AI Real-time Painting System StreamMultiDiffusion Supports Local Drawing + Prompt-Based Image Generation

baoshi.rao

Recently, a paper titled "StreamMultiDiffusion" proposed a novel real-time, interactive text-to-image generation system. This system can generate images based on user-provided hand-drawn areas and corresponding semantic text prompts, providing professional image creators with a powerful tool for rapid prototyping and creative exploration.

Project address: https://github.com/ironjr/StreamMultiDiffusion

Diffusion models have achieved great success in the field of text-to-image synthesis, becoming promising candidates for image generation and editing. However, applying these models to practical applications still faces two major challenges: the need for faster inference speed and smarter model control. Both objectives must be met simultaneously to be effective in real-world applications. To address these challenges, the authors proposed the StreamMultiDiffusion framework. This framework is the first real-time region-based text-to-image generation framework. By employing stable and fast inference techniques and restructuring the model into a newly proposed multi-prompt streaming batch processing architecture, it achieves faster panorama generation speed than existing solutions, reaching 1.57FPS for region-based text-to-image synthesis on a single RTX2080Ti GPU.

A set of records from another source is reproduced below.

/-- The column mend list holds at most 16 columns, each once, in ascending order (R32). -/
def State.ColumnsAscend (s : State) : Prop := s.cu.columns.length ≤ 16 ∧ s.cu.columns.Pairwise (· < ·)

/-- The Memory Controller of `b` is that of `a` with the requests settled (R193): a writer whose request does not stand has
pass-over count 0 and no promotion, and one whose request stands keeps both. `report` and `list` are the writers' levels. -/
def MemoryController.settledFrom (report list : RequestLevel) (a b : MemoryController) : Prop :=
  b = { a with passedReport := b.passedReport, promoReport := b.promoReport, passedList := b.passedList,
               promoList := b.promoList }
    ∧ (report = .none → b.passedReport = 0 ∧ b.promoReport = false)
    ∧ (report ≠ .none → b.passedReport = a.passedReport ∧ b.promoReport = a.promoReport)
    ∧ (list = .none → b.passedList = 0 ∧ b.promoList = false)
    ∧ (list ≠ .none → b.passedList = a.passedList ∧ b.promoList = a.promoList)

/-- `b` is `a` once the writers' requests have settled at the levels they have in `a`. -/
def State.Settles (a b : State) : Prop :=
  b = { a with mc := b.mc } ∧ a.mc.settledFrom a.reportLevel a.listLevel b.mc

/-- The kind under which a posted command is taken (R202); none for a command that is no post. -/
def postKind : Instr → Option Byte
  | .setPlan | .setPlanRing => some 0x01
  | .openStrip => some 0x02
  | .beginSurvey => some 0x03
  | .relocate => some 0x04
  | .setFramePlan | .setFrameRelease => some 0x05
  | .beginCapture => some 0x06
  | .endPass => some 0x07
  | .closeStrip => some 0x08
  | .setColumns => some 0x09
  | .chain | .chainDetach => some 0x0A
  | .probeSpan => some 0x0B
  | .publishCounters => some 0x0C
  | .clearFault => some 0x0D
  | .restart => some 0x0E
  | .resetNAssert | .resetNRelease _ _ | .sdramStartupEnd | .upstreamAccess _ | .grantDecision | .accessComplete
  | .plainWrite | .plainRead | .bulletinWrite | .takenCountWrite | .watchedWordWrite | .unbackedAccess | .intakeWrite
  | .intakeRead | .viewRead | .viewWrite | .locateEnd | .rowClassificationEnd | .frameEndComplete | .unknownCommand
  | .descriptorLoad | .rejectedClose | .recordWrite | .descriptorClose | .reportWriterGrant | .coalescingTimerExpiry
  | .refreshTimerExpiry | .refreshOperation => none

/-- The post that waits is one of command `c`: of its kind, and, where two rows share a kind, with the ring flag (R206),
the action byte (R210) or the head address (R155, R162) that tells them apart. -/
def State.Posts (s : State) (c : Instr) : Prop :=
  (∃ k, postKind c = some k ∧ s.cu.posted = some k)
    ∧ (c = .setPlan → (s.cu.shadow.read 0x000).getLsbD 0 = false)
    ∧ (c = .setPlanRing → (s.cu.shadow.read 0x000).getLsbD 0 = true)
    ∧ (c = .setFramePlan → s.cu.shadow.read 0x001 ≠ 1)
    ∧ (c = .setFrameRelease → s.cu.shadow.read 0x001 = 1)
    ∧ (c = .chain → s.cu.shadow.read32 0x000 ≠ 0)
    ∧ (c = .chainDetach → s.cu.shadow.read32 0x000 = 0)

/-- Whether a command is subject to busy refusal (R25). -/
def BusySubject (c : Instr) : Prop :=
  c ∈ [Instr.openStrip, .beginSurvey, .relocate, .setFramePlan, .setFrameRelease, .beginCapture, .endPass, .setPlanRing]

/-- A post of command `c` waits and neither a pending RESTART (R33) nor, for a command subject to busy refusal, work in
flight (R25) bars it: what R22 checks before the state and the fields. -/
def State.TakesPost (s : State) (c : Instr) : Prop :=
  s.Posts c ∧ s.bt.restartPending = false
    ∧ (BusySubject c → s.iu.pass ≠ .locating ∧ s.bt.classifying = none ∧ s.bt.frameEnd = none)

/-- Nothing waits for the operation holding the port to end. -/
def State.NothingPending (s : State) : Prop := s.bt.restartPending = false ∧ s.bt.closePending = false

/-- Memory `n` is memory `m` but for the bytes at `a` and up, which are `bytes`. -/
def Memory.Holds (m n : Memory) (a : Nat) (bytes : List Byte) : Prop :=
  ∀ x, n.read x = if a ≤ x ∧ x < a + bytes.length then bytes.getD (x - a) 0 else m.read x

/-- Memory `n` is memory `m` but for the enabled bytes of a beat written at `a`. -/
def Memory.HoldsBeat (m n : Memory) (a : Nat) (b : Beat) : Prop :=
  ∀ x, n.read x = if a ≤ x ∧ x < a + 4 ∧ b.enables.getLsbD (x - a) = true
    then BitVec.ofNat 8 (b.data.toNat / 256 ^ (x - a)) else m.read x

/-- The access after one of its write words is served, with the hand-overs still to be acted on (R5). -/
def Access.wroteWord (a : Access) (handed : List HandOver) : Access := { a with served := a.served + 1, handed := handed }

/-- The access after one of its read words is served with its value (R2). -/
def Access.readWord (a : Access) (value : Word) : Access :=
  { a with served := a.served + 1, data := a.data ++ [value] }

/-- The rank of a requester at a grant decision, 1 the highest; none while it does not ask (R192). -/
def State.rankOf (s : State) : Requester → Option Nat
  | .refresh => if 6 ≤ s.mc.debt then some 1 else if 1 ≤ s.mc.debt then some 7 else none
  | .reportWriter =>
    match s.reportLevel with
    | .none => none
    | .urgent => some 2
    | .normal => if s.mc.promoReport then some 2 else some 5
  | .listWriter =>
    match s.listLevel with
    | .none => none
    | .urgent => some 3
    | .normal => if s.mc.promoList then some 3 else some 6
  | .upstream => if s.upstreamAsks then some 4 else none
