/-- A survey word, by its place. Word 0 in an open row with nothing pending becomes the pending word (R44). A pixel settles with its
word 1, torn unless both words are full and a pair: the row's settled count rises by one, TORN_PIXEL is counted if torn, and an
untorn pixel in the film window adds its G and I samples to the sums (R45, R50). The pixel that fills the row completes it: its
profile entry is the two means, limited to 65535 (R48, R50), and after the last declared row the pass state becomes LOCATING and
the locate operation begins over the profile (R48, R66). A pending word 0 that the arriving word, 0 or 1, does not pair with settles
torn first, with no effect outside the open row; the arriving word then has the effect it has with nothing pending, so that a word 1
settles its own pixel torn too (R44; that this holds with the effects of R45 also where the arriving word is late is DEDUCED from
R47, log 13; that an arriving word 0 is pending also after that settling ends the pass is the model's choice, log 34). A late word settles nothing, and LATE_WRITE is counted once for the access (R47; at the first such word, log 14).
A word of a higher row, 0 or 1, completes the open row, makes an entry (0, 0) for each row skipped, counts ROW_SKIP if any was, and
makes its own row current; a word 1 then has the effect it has in its open row (R46, R50). -/
def Obligations.SurveyPixelSettles : Prop :=
  ∀ (s : State) (a : Access) (r : StripRecord) (row col k : Nat) (b : Beat), s.SurveyWord a r row col k b →
    s.iu.pass = .surveying → s.iu.strip = some r →
    ∃ t, exec .intakeWrite s = .next t
      -- word 0 of the open row
      ∧ (k = 0 → s.iu.pairing = none → s.iu.tracker.current = some row → s.iu.tracker.complete = false →
          State.Settles { s with mem := t.mem, upstream := some (a.wroteWord []),
                                 iu := { s.iu with pairing := some ⟨row, col, b.isFull, b.data⟩ } } t)
      -- the settling of a pixel by its word 1
      ∧ (∀ (torn : Bool) (g i : Nat) (e : ProfileEntry) (after : RowTracker), k = 1 →
          s.iu.tracker.current = some row → s.iu.tracker.complete = false →
          (∀ p, s.iu.pairing = some p → p.row = row ∧ p.col = col) →
          (torn = false ↔ b.isFull = true ∧ ∃ q, s.iu.pairing = some ⟨row, col, true, q⟩) →
          (∀ q, s.iu.pairing = some ⟨row, col, true, q⟩ →
            g = if torn = false ∧ r.filmHas col = true then q.toNat / 65536 else 0) →
          (torn = true → g = 0) → i = (if torn = false ∧ r.filmHas col = true then b.data.toNat / 65536 else 0) →
          e = ⟨r.surveyMean (s.iu.tracker.gSum + g), r.surveyMean (s.iu.tracker.iSum + i)⟩ →
          after = ⟨some row, s.iu.tracker.settled + 1, decide (s.iu.tracker.settled + 1 = r.surveyWidth), s.iu.tracker.begun,
            s.iu.tracker.gSum + g, s.iu.tracker.iSum + i⟩ →
          t.ru = (if torn then s.count tornPixel else s).ru
          ∧ (s.iu.tracker.settled + 1 ≠ r.surveyWidth →
              State.Settles { s with mem := t.mem, ru := t.ru, upstream := some (a.wroteWord []),
                                     iu := { s.iu with pairing := none, tracker := after } } t)
          ∧ (s.iu.tracker.settled + 1 = r.surveyWidth → row + 1 ≠ r.surveyRows →
              State.Settles { s with mem := t.mem, ru := t.ru, upstream := some (a.wroteWord []),
                                     iu := { s.iu with pairing := none, tracker := after },
                                     fl := { s.fl with profile := s.fl.profile ++ [e] } } t)
          ∧ (∀ p, s.iu.tracker.settled + 1 = r.surveyWidth → row + 1 = r.surveyRows → s.fl.params = some p →
              State.Settles
                { s with
                  mem := t.mem
                  ru := t.ru
                  upstream := some (a.wroteWord [])
                  iu := { s.iu with pass := .locating, pairing := none, tracker := after }
                  fl := { s.fl with
                    profile := s.fl.profile ++ [e]
                    locating := some ⟨s.fl.profile ++ [e], p, r, s.cu.effIrFloor⟩ } } t))
      -- a pending word 0 of the open row whose pixel another word 0 settles torn
      ∧ (∀ p, k = 0 → s.iu.tracker.current = some row → s.iu.tracker.complete = false → s.iu.pairing = some p →
          p.row = row → s.iu.tracker.settled + 1 ≠ r.surveyWidth →
          State.Settles
            { s with mem := t.mem, ru := (s.count tornPixel).ru, upstream := some (a.wroteWord []),
                     iu := { s.iu with pairing := some ⟨row, col, b.isFull, b.data⟩,
                                       tracker := { s.iu.tracker with settled := s.iu.tracker.settled + 1 } } } t)
      -- a pending word 0 that the arriving word does not pair with settles torn first
      ∧ (∀ (q : PendingWord) (u v : State) (e : ProfileEntry), s.iu.pairing = some q →
          ¬(k = 1 ∧ q.row = row ∧ q.col = col) → s.SettledTorn q u →
          e = ⟨r.surveyMean s.iu.tracker.gSum, r.surveyMean s.iu.tracker.iSum⟩ →
          v = { u with iu := { u.iu with tracker := { u.iu.tracker with complete := true } },
                       fl := { s.fl with profile := s.fl.profile ++ [e] } } →
          (¬(s.iu.tracker.current = some q.row ∧ s.iu.tracker.complete = false)
              ∨ s.iu.tracker.settled + 1 ≠ r.surveyWidth → exec .intakeWrite s = exec .intakeWrite u)
          ∧ (s.iu.tracker.current = some q.row → s.iu.tracker.complete = false →
              s.iu.tracker.settled + 1 = r.surveyWidth → q.row + 1 ≠ r.surveyRows →
              exec .intakeWrite s = exec .intakeWrite v)
          ∧ ∀ p w, s.iu.tracker.current = some q.row → s.iu.tracker.complete = false →
              s.iu.tracker.settled + 1 = r.surveyWidth → q.row + 1 = r.surveyRows → s.fl.params = some p →
              w = { v with iu := { v.iu with pass := .locating },
                           fl := { v.fl with locating := some ⟨v.fl.profile, p, r, s.cu.effIrFloor⟩ } } →
              exec .intakeWrite s = exec .intakeWrite w)
      -- a move of the row tracker
      ∧ (∀ (made : List ProfileEntry) (skipped : Nat), k = 0 → s.iu.pairing = none →
          (s.iu.tracker.current = none → made = [] ∧ skipped = row) →
          (∀ c, s.iu.tracker.current = some c → c < row ∧ skipped = row - c - 1
            ∧ made = if s.iu.tracker.complete then []
                else [⟨r.surveyMean s.iu.tracker.gSum, r.surveyMean s.iu.tracker.iSum⟩]) →
          State.Settles
            { s with
              mem := t.mem
              ru := (if skipped = 0 then s else s.count rowSkip).ru
              upstream := some (a.wroteWord [])
              iu := { s.iu with pairing := some ⟨row, col, b.isFull, b.data⟩, tracker := ⟨some row, 0, false, false, 0, 0⟩,
                                halfA := t.iu.halfA, halfB := t.iu.halfB }
              fl := { s.fl with profile := s.fl.profile ++ made ++ List.replicate skipped ⟨0, 0⟩ }
              bt := { s.bt with classifying := t.bt.classifying } } t
          ∧ ((∀ v, (s.fl.slots.get v).state ≠ .active) →
              t.bt = s.bt ∧ t.iu.halfA = s.iu.halfA ∧ t.iu.halfB = s.iu.halfB))
      -- a move of the row tracker by a word 1
      ∧ (∀ (made : List ProfileEntry) (skipped : Nat), k = 1 → s.LeavesNone row col k →
          (s.iu.tracker.current = none → made = [] ∧ skipped = row) →
          (∀ c, s.iu.tracker.current = some c → c < row ∧ skipped = row - c - 1
            ∧ made = if s.iu.tracker.complete then []
                else [⟨r.surveyMean s.iu.tracker.gSum, r.surveyMean s.iu.tracker.iSum⟩]) →
          ∃ m : State,
            m = { s with
                  ru := (if skipped = 0 then s else s.count rowSkip).ru
                  iu := { s.iu with tracker := ⟨some row, 0, false, false, 0, 0⟩, halfA := m.iu.halfA,
                                    halfB := m.iu.halfB }
                  fl := { s.fl with profile := s.fl.profile ++ made ++ List.replicate skipped ⟨0, 0⟩ }
                  bt := { s.bt with classifying := m.bt.classifying } }
            ∧ ((∀ v, (s.fl.slots.get v).state ≠ .active) →
                m.bt = s.bt ∧ m.iu.halfA = s.iu.halfA ∧ m.iu.halfB = s.iu.halfB)
            ∧ exec .intakeWrite s = exec .intakeWrite m)
      -- a late word
      ∧ (∀ c, s.LeavesNone row col k → s.iu.tracker.current = some c →
          (row < c ∨ row = c ∧ s.iu.tracker.complete = true) →
          State.Settles
            { s with
              mem := t.mem
              ru := (if a.lateCounted then s else s.count lateWrite).ru
              upstream := some (Access.wroteWord { a with lateCounted := true } [])
              iu := { s.iu with pairing := if k = 0 then some ⟨row, col, b.isFull, b.data⟩ else none } } t)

The framework introduces several key technologies. First is Latent Pre-Averaging, where intermediate latent representations are averaged at each inference step to accommodate fast inference algorithms. Second is Mask-Centering Bootstrapping, which aligns the center point of each mask to the image center during the initial steps of the generation process to ensure objects are not cut off by mask edges. Third is Quantized Masks, which control the tightness of prompt masks through quantization, enabling smooth blending of generated regions across different noise levels. Additionally, StreamMultiDiffusion introduces a new concept called Semantic Palette, an interactive image generation paradigm that enables users to generate high-quality images in real-time through hand-drawn regions and text prompts. This method is akin to painting on a canvas with a brush, but instead uses text prompts and masks. For example, users can generate a person in a red area and mark ears and tails as a dog, and the system will generate a person with dog ears and tails based on the painted regions.

The experimental results in the paper demonstrate that StreamMultiDiffusion achieves significant speed improvements in panoramic image generation and region-based text-to-image synthesis compared to existing MultiDiffusion methods, while maintaining image quality. This proves the system's great potential and value in practical applications.